Segment Start: Source records
theorem test_decode_jumps :
    decode .fault (0b0001#4 ++ 0b1010#4 ++ 0b0101#4 ++ 0b0011#4) = .ok (.jp 0xA53) ∧
    decode .fault (0b0010#4 ++ 0b1000#4 ++ 0b0110#4 ++ 0b0001#4) = .ok (.call 0x861) ∧
    decode .jumpV0 (0b1011#4 ++ 0b0011#4 ++ 0b0000#4 ++ 0b1001#4) = .ok (.jpV0 0x309) := by decide +kernel

theorem test_decode_skips :
    decode .fault (0b0011#4 ++ 0b0111#4 ++ 0b1011#4 ++ 0b0100#4) = .ok (.seByte 7 0xB4) ∧
    decode .fault (0b0100#4 ++ 0b1110#4 ++ 0b0010#4 ++ 0b1101#4) = .ok (.sneByte 14 0x2D) ∧
    decode .fault (0b0101#4 ++ 0b0011#4 ++ 0b1100#4 ++ 0b0000#4) = .ok (.seReg 3 12) ∧
    decode .fault (0b1001#4 ++ 0b0110#4 ++ 0b0001#4 ++ 0b0000#4) = .ok (.sneReg 6 1) := by decide +kernel

theorem test_decode_immediates :
    decode .fault (0b0110#4 ++ 0b1010#4 ++ 0b0100#4 ++ 0b0010#4) = .ok (.ldByte 10 0x42) ∧
    decode .fault (0b0111#4 ++ 0b0101#4 ++ 0b1111#4 ++ 0b1000#4) = .ok (.addByte 5 0xF8) ∧
    decode .fault (0b1100#4 ++ 0b1001#4 ++ 0b1011#4 ++ 0b1110#4) = .ok (.rnd 9 0xBE) := by decide +kernel

theorem test_decode_8_moves :
    decode .fault (0b1000#4 ++ 0b0001#4 ++ 0b1101#4 ++ 0b0000#4) = .ok (.ldReg 1 13) ∧
    decode .fault (0b1000#4 ++ 0b0010#4 ++ 0b1100#4 ++ 0b0001#4) = .ok (.orReg 2 12) ∧
    decode .fault (0b1000#4 ++ 0b0011#4 ++ 0b1011#4 ++ 0b0010#4) = .ok (.andReg 3 11) ∧
    decode .fault (0b1000#4 ++ 0b0100#4 ++ 0b1010#4 ++ 0b0011#4) = .ok (.xorReg 4 10) := by decide +kernel

theorem test_decode_8_flags :
    decode .fault (0b1000#4 ++ 0b0101#4 ++ 0b1001#4 ++ 0b0100#4) = .ok (.addReg 5 9) ∧
    decode .fault (0b1000#4 ++ 0b0110#4 ++ 0b1000#4 ++ 0b0101#4) = .ok (.subReg 6 8) ∧
    decode .fault (0b1000#4 ++ 0b0111#4 ++ 0b1110#4 ++ 0b0110#4) = .ok (.shr 7 14) ∧
    decode .fault (0b1000#4 ++ 0b1000#4 ++ 0b0110#4 ++ 0b0111#4) = .ok (.subnReg 8 6) ∧
    decode .fault (0b1000#4 ++ 0b1001#4 ++ 0b0101#4 ++ 0b1110#4) = .ok (.shl 9 5) := by decide +kernel

theorem test_decode_A_D_E :
    decode .fault (0b1010#4 ++ 0b0001#4 ++ 0b0010#4 ++ 0b0011#4) = .ok (.ldI 0x123) ∧
    decode .fault (0b1101#4 ++ 0b0111#4 ++ 0b0010#4 ++ 0b1111#4) = .ok (.drw 7 2 15) ∧
    decode .fault (0b1110#4 ++ 0b0100#4 ++ 0b1001#4 ++ 0b1110#4) = .ok (.skp 4) ∧
    decode .fault (0b1110#4 ++ 0b1011#4 ++ 0b1010#4 ++ 0b0001#4) = .ok (.sknp 11) := by decide +kernel

theorem test_decode_F_timers_keys :
    decode .fault (0b1111#4 ++ 0b0001#4 ++ 0b0000#4 ++ 0b0111#4) = .ok (.ldVxDt 1) ∧
    decode .fault (0b1111#4 ++ 0b0010#4 ++ 0b0000#4 ++ 0b1010#4) = .ok (.ldVxK 2) ∧
    decode .fault (0b1111#4 ++ 0b0011#4 ++ 0b0001#4 ++ 0b0101#4) = .ok (.ldDtVx 3) ∧
    decode .fault (0b1111#4 ++ 0b0100#4 ++ 0b0001#4 ++ 0b1000#4) = .ok (.ldStVx 4) := by decide +kernel

theorem test_decode_F_index_memory :
    decode .fault (0b1111#4 ++ 0b0101#4 ++ 0b0001#4 ++ 0b1110#4) = .ok (.addI 5) ∧
    decode .fault (0b1111#4 ++ 0b0110#4 ++ 0b0010#4 ++ 0b1001#4) = .ok (.ldF 6) ∧
    decode .fault (0b1111#4 ++ 0b0111#4 ++ 0b0011#4 ++ 0b0011#4) = .ok (.ldB 7) ∧
    decode .fault (0b1111#4 ++ 0b1000#4 ++ 0b0101#4 ++ 0b0101#4) = .ok (.storeRegs 8) ∧
    decode .fault (0b1111#4 ++ 0b1001#4 ++ 0b0110#4 ++ 0b0101#4) = .ok (.loadRegs 9) := by decide +kernel

/-- R77, R78, the words of vector S9 and S10. -/
theorem test_decode_illegal :
    ([0x0123, 0x00E1, 0x00FF, 0x5121, 0x912F, 0x8008, 0x800F, 0xE000, 0xE09F, 0xF000, 0xF0FF, 0xF056, 0xB300].map
      (decode .fault)) =
    [0x0123, 0x00E1, 0x00FF, 0x5121, 0x912F, 0x8008, 0x800F, 0xE000, 0xE09F, 0xF000, 0xF0FF, 0xF056, 0xB300].map
      fun w => .error (.unknownOpcode w) := by decide +kernel

/-- R54: the byte at the lower address is the high byte; R70: one byte is no instruction. -/
theorem test_decodeBytes :
    decodeBytes .fault [0x6A, 0x42, 0x99] = .ok (.ldByte 10 0x42, [0x99]) ∧ decodeBytes .fault [0x6A] = .error .truncated := by
  decide +kernel

theorem test_decodeTableWord :
    decodeTableWord 16 0xD015 = some (.drw 0 1 5) ∧ decodeTableWord 16 0xB300 = some (.jpV0 0x300) ∧
    decodeTableWord 16 0x5001 = none := by decide +kernel

/-! ## Control flow (vectors J, W) -/

theorem test_jp_J1_J2 : see (start []) 0x1234 State.pc = some 0x234 ∧ see (start []) 0x1203 State.pc = some 0x203 := by
  decide +kernel

theorem test_call_J5 :
    see { start [] with sp := 15 } 0x2300 (fun t => (t.pc, t.sp, t.stack[15])) = some (0x300, 16, 0x200) := by decide +kernel

theorem test_call_J6 :
    raised { start [] with sp := 16 } 0x2300 = some ⟨.stackOverflow, 0x200, some 0x2300, .depth 16⟩ := by decide +kernel

theorem test_ret_W9 :
    see { start [] with sp := 1, stack := (Vector.replicate 16 0).set 0 600 } 0x00EE
      (fun t => (t.pc, t.sp, t.stack[0])) = some (602, 0, 600) := by decide +kernel

theorem test_ret_J7 : raised (start []) 0x00EE = some ⟨.stackUnderflow, 0x200, some 0x00EE, .depth 0⟩ := by decide +kernel

theorem test_call_ret_W5 :
    (seq (start []) [0x2204, 0x00EE]).map (fun t => (t.pc, t.sp, t.stack[0])) = some (0x202, 0, 0x200) := by decide +kernel

theorem test_seByte_J9_J10 :
    see (start [(1, 0x42)]) 0x3142 State.pc = some 0x204 ∧ see (start [(1, 0x42)]) 0x3143 State.pc = some 0x202 := by decide +kernel

theorem test_sneByte_J11_J12 :
    see (start [(1, 0x42)]) 0x4142 State.pc = some 0x202 ∧ see (start [(1, 0x42)]) 0x4143 State.pc = some 0x204 := by decide +kernel

theorem test_seReg_J13_J14 :
    see (start [(1, 7), (2, 7)]) 0x5120 State.pc = some 0x204 ∧
    see (start [(1, 7), (2, 8)]) 0x5120 State.pc = some 0x202 := by decide +kernel

theorem test_sneReg_J15_J16 :
    see (start [(1, 7), (2, 7)]) 0x9120 State.pc = some 0x202 ∧
    see (start [(1, 7), (2, 8)]) 0x9120 State.pc = some 0x204 := by decide +kernel

theorem test_jpV0_J19_J20 :
    see (start [(0, 0x04)]) 0xB300 State.pc = some 0x304 ∧ see (start [(0, 0xFF)]) 0xBFFF State.pc = some 0x10FE := by decide +kernel

/-! ## ALU (vectors A) -/

theorem test_ldByte_A1_A2 :
    see (start []) 0x6A42 (fun t => (t.V[10], t.pc)) = some (0x42, 0x202) ∧
    see (start [(15, 0x33)]) 0x6F00 (fun t => t.V[15]) = some 0 := by decide +kernel

theorem test_addByte_A3_A4 :
    see (start [(3, 0xFF), (15, 0x77)]) 0x7302 (fun t => (t.V[3], t.V[15])) = some (0x01, 0x77) ∧
    see (start [(15, 0x10)]) 0x7F05 (fun t => t.V[15]) = some 0x15 := by decide +kernel

theorem test_ldReg_A6 : see (start [(1, 0x12), (2, 0x34)]) 0x8120 (fun t => (t.V[1], t.V[2])) = some (0x34, 0x34) := by decide +kernel

theorem test_orReg_A7 :
    see (start [(1, 0xF0), (2, 0x0F), (15, 0x55)]) 0x8121 (fun t => (t.V[1], t.V[15])) = some (0xFF, 0x55) := by decide +kernel

theorem test_andReg_A8 :
    see (start [(1, 0xF0), (2, 0x3C), (15, 0x55)]) 0x8122 (fun t => (t.V[1], t.V[15])) = some (0x30, 0x55) := by decide +kernel

theorem test_xorReg_A9 :
    see (start [(1, 0xF0), (2, 0x3C), (15, 0x55)]) 0x8123 (fun t => (t.V[1], t.V[15])) = some (0xCC, 0x55) := by decide +kernel

theorem test_addReg_A11_A12 :
    see (start [(1, 0xFF), (2, 0x01)]) 0x8124 (fun t => (t.V[1], t.V[15])) = some (0x00, 1) ∧
    see (start [(1, 0x80), (2, 0x7F)]) 0x8124 (fun t => (t.V[1], t.V[15])) = some (0xFF, 0) := by decide +kernel

theorem test_subReg_A15_A17 :
    see (start [(1, 5), (2, 3)]) 0x8125 (fun t => (t.V[1], t.V[15])) = some (2, 1) ∧
    see (start [(1, 3), (2, 5)]) 0x8125 (fun t => (t.V[1], t.V[15])) = some (0xFE, 0) ∧
    see (start [(1, 5), (2, 5)]) 0x8125 (fun t => (t.V[1], t.V[15])) = some (0, 0) := by decide +kernel

theorem test_shr_A19_A21 :
    see (start [(1, 0x81)]) 0x8106 (fun t => (t.V[1], t.V[15])) = some (0x40, 1) ∧
    see (start [(1, 0x04), (5, 0xFF)]) 0x8156 (fun t => (t.V[1], t.V[15])) = some (0x02, 0) := by decide +kernel

theorem test_subnReg_A23_A25 :
    see (start [(1, 3), (2, 5)]) 0x8127 (fun t => (t.V[1], t.V[15])) = some (2, 1) ∧
    see (start [(1, 5), (2, 3)]) 0x8127 (fun t => (t.V[1], t.V[15])) = some (0xFE, 0) ∧
    see (start [(1, 5), (2, 5)]) 0x8127 (fun t => (t.V[1], t.V[15])) = some (0, 0) := by decide +kernel

theorem test_shl_A26_A27 :
    see (start [(1, 0x81)]) 0x810E (fun t => (t.V[1], t.V[15])) = some (0x02, 1) ∧
    see (start [(1, 0x40)]) 0x810E (fun t => (t.V[1], t.V[15])) = some (0x80, 0) := by decide +kernel

theorem test_rnd_W10_A28 :
    see { start [] with rnd := 0x5A } 0xC0BE (fun t => t.V[0]) = some 0x1A ∧
    see { start [(3, 9)] with rnd := 0xFF } 0xC300 (fun t => t.V[3]) = some 0 := by decide +kernel

/-- VF as destination or operand, vectors A30 to A32 and A35: one step, what ends in the register named. -/
theorem test_vfDestOrder_add_sub :
    ([VfDestOrder.flagLast, .resultLast, .docSequential].map fun o =>
      (see (withOrder (start [(15, 0xFF), (1, 0x01)]) o) 0x8F14 (fun t => t.V[15]),
       see (withOrder (start [(1, 0xFF), (15, 0x02)]) o) 0x81F4 (fun t => (t.V[1], t.V[15])),
       see (withOrder (start [(15, 0x10), (1, 0x01)]) o) 0x8F15 (fun t => t.V[15]),
       see (withOrder (start [(1, 0x03), (15, 0x01)]) o) 0x81F7 (fun t => (t.V[1], t.V[15])))) =
      [(some 0x01, some (0x01, 1), some 0x01, some (0xFE, 0)), (some 0x00, some (0x01, 1), some 0x0F, some (0xFE, 0)),
        (some 0x02, some (0x00, 1), some 0x00, some (0xFD, 0))] := by decide +kernel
Segment End: Source records
Action item = Whenever a line in the records above contains the string "raised", copy that line.

Written response =
    raised { start [] with sp := 16 } 0x2300 = some ⟨.stackOverflow, 0x200, some 0x2300, .depth 16⟩ := by decide +kernel
theorem test_ret_J7 : raised (start []) 0x00EE = some ⟨.stackUnderflow, 0x200, some 0x00EE, .depth 0⟩ := by decide +kernel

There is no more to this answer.